Other Ways to Compute Gradients

Using our loss function as an example (loss_fn()), there are several other ways we could compute gradients:

  1. tfe.implicit_gradients()
  2. tfe.gradients_function()
  3. tfe.implicit_value_and_gradients()
  4. tfe.value_and_gradients_function()

Each of these functions does the following:

  • Wraps a function.
  • Returns a function with the same input signature as the wrapped function.

They differ only in what information they return.

Gradients-only functions

The following two functions return a function that returns only the variables' gradients:

  1. tfe.gradients_function(): Returns the partial derivatives of the function f() with respect to the parameters of f().
  2. tfe.implicit_gradients(): Returns the partial derivatives of the function f() with respect to the trainable parameters (tf.Variable) used by f().

In our example above, the tf.layers.Dense object encapsulates the trainable parameters.

Value and gradients functions

The following two functions are identical to their counterparts above, except that they also return the value of the wrapped function.
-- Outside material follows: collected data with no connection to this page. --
theorem witness_Disturbed :
    (∀ p ∈ [Phase.running, .ending, .idle], ∀ s ∈ [dueFrame p holding none .quiet, dueFrame p holding (some .link) .quiet,
        dueFrame p locked none .quiet], s.frame.stage = .closed ∧ s.recv.state = .locked
        ∧ s.recv.gapRun < s.recv.gapLimit ∧ s.seq.phase = p ∧ s.finishSlot.timers.slots[7].state = .running)
    ∧ (let s := dueFrame .running holding none (.switching ⟨3, 3, 12, 4, 2, 0⟩)
       s.openFrame.settleSeq.ready.sup.engine = .switching ⟨3, 3, 12, 4, 2, 0⟩)
    ∧ (holding.recv.held ≠ none ∧ (dueFrame .running holding (some .link) .quiet).finishSlot.sup.fault ≠ none)
    ∧ ((runs none 2 0 0).sup.fault = none ∧ (after (.readbackFrameReceived readbackOut) (runs none 2 0 0)).sup.fault ≠ none
        ∧ (after (.readbackFrameReceived readbackMid) (runs none 2 0 0)).sup.fault = none) := by decide +kernel

/-- The frame's own drive frame closes the judgment of the one before and brings the link run to its mark, or one short of it. -/
theorem witness_Disturbed_drive :
    (∀ n ∈ [14, 15], let s := dueFrame .running holding none .quiet
      let u := (s.withSup { s.sup with latency := 2, confirm := 3, linkRun := n }).withOut { s.out with judgment := .openNone }
      let w := u.openFrame.settleSeq.ready.handleSlot.verifyStep
      u.frame.stage = .closed ∧ u.recv.state = .locked ∧ w.sup.fault = none ∧ w.seq.phase = .running
        ∧ ((after .arrivalWindowClose u).sup.fault ≠ none ↔ n = 15)
        ∧ (after .arrivalWindowClose u).timers.slots[7].disturbed = decide (n = 15))
    ∧ (let s := dueFrame .running holding none (.switching ⟨3, 3, 12, 4, 0, 0⟩)
       (s.withSup { s.sup with operate := 0 }).openFrame.frame.disturbed = true) := by decide +kernel

theorem witness_Disturbed_map : (dueFrame .running holding none (.switching ⟨3, 3, 12, 4, 2, 0⟩)).MapInv := by
  refine ⟨?_, ?_, ⟨rfl, rfl⟩, fun h => absurd h (by decide +kernel)⟩
  · unfold State.MapInjective; decide +kernel
  · unfold State.NoSpareTarget; decide +kernel

/-- R124: a slot that the entry to ENDING left RUNNING is DISTURBED by a gap frame of ENDING. -/
theorem test_disturbed_in_ending :
    (dueFrame .ending locked none .quiet).openFrame.timers.slots[7].disturbed = true := by decide +kernel

/-- A plan under verification. -/
def verifying (pos : Position) (f : Option (Nat × PlanCause)) (base : State) : State :=
  inPhase .verifying (base.withPlan { Plan.reset with globals := globals12, verification := some ⟨7, pos, 0xFFFF, f⟩ })

theorem witness_VerificationSteps :
    ((∀ s : State, (verifying (.state 4) none (silent s)).TakesSilentFrame)
      ∧ (verifying (.state 4) none locked).TakesSilentFrame)
    ∧ (∀ f ∈ [none, some (3, PlanCause.nextState)], ∀ i ∈ [4, 5], ∀ base ∈ [locked, silent locked],
      let s := verifying (.state i) f base
      s.frame.stage = .closed ∧ s.recv.state = .locked
        ∧ s.seq.phase = .verifying ∧ s.seq.next = none ∧ s.plan.verification = some ⟨7, .state i, 0xFFFF, f⟩
        ∧ s.plan.globals[0].toNat = 6)
    ∧ (let s := verifying (.state 4) none holding
       let u := s.openFrame.settleSeq.ready.handleSlot
       s.recv.held ≠ none ∧ u.reply ≠ none ∧ u.seq.phase = .verifying ∧ u.plan.verification = some ⟨7, .state 4, 0xFFFF, none⟩)
    ∧ (∀ f ∈ [none, some (3, PlanCause.nextState)], let s := verifying .remaining f (atStage .handled locked)
        s.frame.stage = .handled ∧ s.seq.phase = .verifying ∧ s.plan.verification = some ⟨7, .remaining, 0xFFFF, f⟩)
    ∧ (atStage .handled State.reset).outcomeDue = false := by
  refine ⟨⟨fun _ => .inl ⟨_, rfl, by decide⟩, .inr (by decide)⟩, by decide +kernel⟩

/-- R13: a received frame with an empty control slot checks a state. -/
theorem test_verifying_received_frame :
    ((after .arrivalWindowClose (verifying (.state 4) none (silent locked))).plan.verification.map fun v => v.position)
      = some (.state 5) := by decide +kernel

/-- `s` with a request pending. -/
def requesting (r : Request) (s : State) : State := s.withSeq { s.seq with request := r }

theorem witness_BoundaryDecision :
    ((requesting (.stop .aborted) (inPhase .running State.reset)).seq.request = .stop .aborted
      ∧ (requesting (.stop .aborted) (inPhase .running State.reset)).seq.phase = .running)
    ∧ ((withGlobals globals12 (inTest .running 39999 State.reset)).seq.testFrame + 1 = Globals.duration globals12)
    ∧ ((withGlobals globals12 (inTest .running 39998 State.reset)).seq.testFrame + 1 ≠ Globals.duration globals12)
    ∧ (∀ j : Fin 4, (inTest .running 9 State.reset).seq.latches[j] = false)
    ∧ ((requesting .cancel (inPhase .armed State.reset)).seq.request = .cancel
        ∧ (inPhase .armed State.reset).seq.phase = .armed ∧ (inPhase .armed State.reset).seq.request = .none)
    ∧ (inPhase .ending State.reset).seq.phase = .ending
    ∧ ((inPhase .verifying State.reset).seq.next = none
        ∧ (State.reset.withSeq { Sequencer.reset with next := some .verifying }).seq.next = some .verifying)
    ∧ (locked.frame.stage = .closed ∧ locked.recv.state = .locked ∧ locked.recv.gapRun < locked.recv.gapLimit)
    ∧ (∀ p ∈ [Phase.running, .ending, .idle, .armed], ∀ d ∈ [Decision.stay, .change .verifying, .change .armed, .change .idle],
        let s := deciding d (atStage .taken (inTest p 9 State.reset))
        s.frame.stage = .taken ∧ s.frame.decision = d ∧ s.seq.phase = p) := by decide +kernel

/-- `s` with state records whose FINAL flag is set or not, exit 0 to state 2, and fade length `f`. -/
def finals (final f : Byte) (s : State) : State :=
  s.withPlan { s.plan with
    globals := record [6, 0, 0, 0, 0, 156, 64, f, 24]
    part0 := tab fun _ => record [0, 0, 0, 0, 1, 0, 2, 0, 0, 0, 0, 0, 0, 0, 0, 0, final] }

theorem witness_TestStart :
    ∀ final ∈ [(0 : Byte), 1], ∀ f ∈ [(0 : Byte), 8],
      (finals final f starting).frame.stage = .taken
        ∧ (finals final f starting).frame.decision = .start ⟨.message, 0, 0⟩
        ∧ (finals final f starting).plan.part0[0][16] = final
        ∧ Globals.fade (finals final f starting).plan.globals = f.toNat := by decide +kernel

theorem witness_StateExit :
    ∀ final ∈ [(0 : Byte), 1], ∀ f ∈ [(0 : Byte), 8],
      (finals final f exiting).frame.stage = .taken ∧ (finals final f exiting).frame.decision = .exit 0
        ∧ (finals final f exiting).seq.phase = .running
        ∧ (finals final f exiting).plan.part0[2][16] = final
        ∧ Globals.fade (finals final f exiting).plan.globals = f.toNat := by decide +kernel

theorem witness_StateEntryLoadsChannels :
    ∀ mode ∈ [(0 : Byte), 1, 2, 3],
      (State.reset.withPlan { Plan.reset with channels := tab fun _ => tab fun _ => record [mode, 40, 0] }).plan.channels[31][11][0]
        = mode := by decide +kernel

/-- A RUNNING frame with the end of the test decided on. -/
def stopping (d : Decision) (f : Byte) : State := deciding d (atStage .taken (finals 0 f (inTest .running 9 State.reset)))

theorem witness_EndOfRunning :
    ∀ f ∈ [(0 : Byte), 8],
      (stopping (.stop .aborted) f).frame.stage = .taken ∧ (stopping (.stop .aborted) f).seq.phase = .running
        ∧ (stopping (.stop .aborted) f).frame.decision = .stop .aborted
        ∧ (stopping .duration f).frame.decision = .duration
        ∧ Globals.fade (stopping .duration f).plan.globals = f.toNat := by decide +kernel

/-- The slots that are finalised: WAITING, RUNNING with expiry at and after the measuring frame 10. -/
theorem witness_EndOfRunning_slots :
    ∀ e ∈ [160, 161], let s := (stopping (.stop .aborted) 8).withTimers ⟨true, tab fun k =>
        { Slot.reset with state := if k = 7 then .waiting else .running, start := some 48, expiry := some e }⟩
      s.frame.decision = .stop .aborted ∧ s.seq.phase = .running ∧ 16 * (s.seq.testFrame + 1) = 160
        ∧ s.timers.slots[7].state = .waiting ∧ s.timers.slots[0].state = .running ∧ s.timers.slots[0].expiry = some e := by
  decide +kernel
  1. tfe.implicit_value_and_gradients()
  2. tfe.value_and_gradients_function()

Gradient demos

In the demos below, we show examples for the implicit_* functions, since our existing loss function works seamlessly with these versions. (The other versions require that your parameters are tensors and tensors only; in our example, we're using a Dense layer.)

In [13]:
# tfe.implicit_gradients() demo
gradients_fn = tfe.implicit_gradients(loss_fn)

# Returns only gradients and variables:
gradients_fn(inputs, labels, wb)
Out[13]:
[(<tf.Tensor: id=673, shape=(1, 1), dtype=float32, numpy=array([[-0.26846504]], dtype=float32)>,
  <tf.Variable 'dense/kernel:0' shape=(1, 1) dtype=float32>),
 (<tf.Tensor: id=671, shape=(1,), dtype=float32, numpy=array([-0.32890949], dtype=float32)>,
  <tf.Variable 'dense/bias:0' shape=(1,) dtype=float32>)]
In [14]:
# tfe.implicit_value_and_gradients() demo
value_gradients_fn = tfe.implicit_value_and_gradients(loss_fn)

# Returns the value returned by the function passed in, gradients, and variables:
value_gradients_fn(inputs, labels, wb)
Out[14]:
(<tf.Tensor: id=688, shape=(), dtype=float32, numpy=1.0623235>,
 [(<tf.Tensor: id=720, shape=(1, 1), dtype=float32, numpy=array([[-0.26846504]], dtype=float32)>,
   <tf.Variable 'dense/kernel:0' shape=(1, 1) dtype=float32>),
  (<tf.Tensor: id=718, shape=(1,), dtype=float32, numpy=array([-0.32890949], dtype=float32)>,
   <tf.Variable 'dense/bias:0' shape=(1,) dtype=float32>)])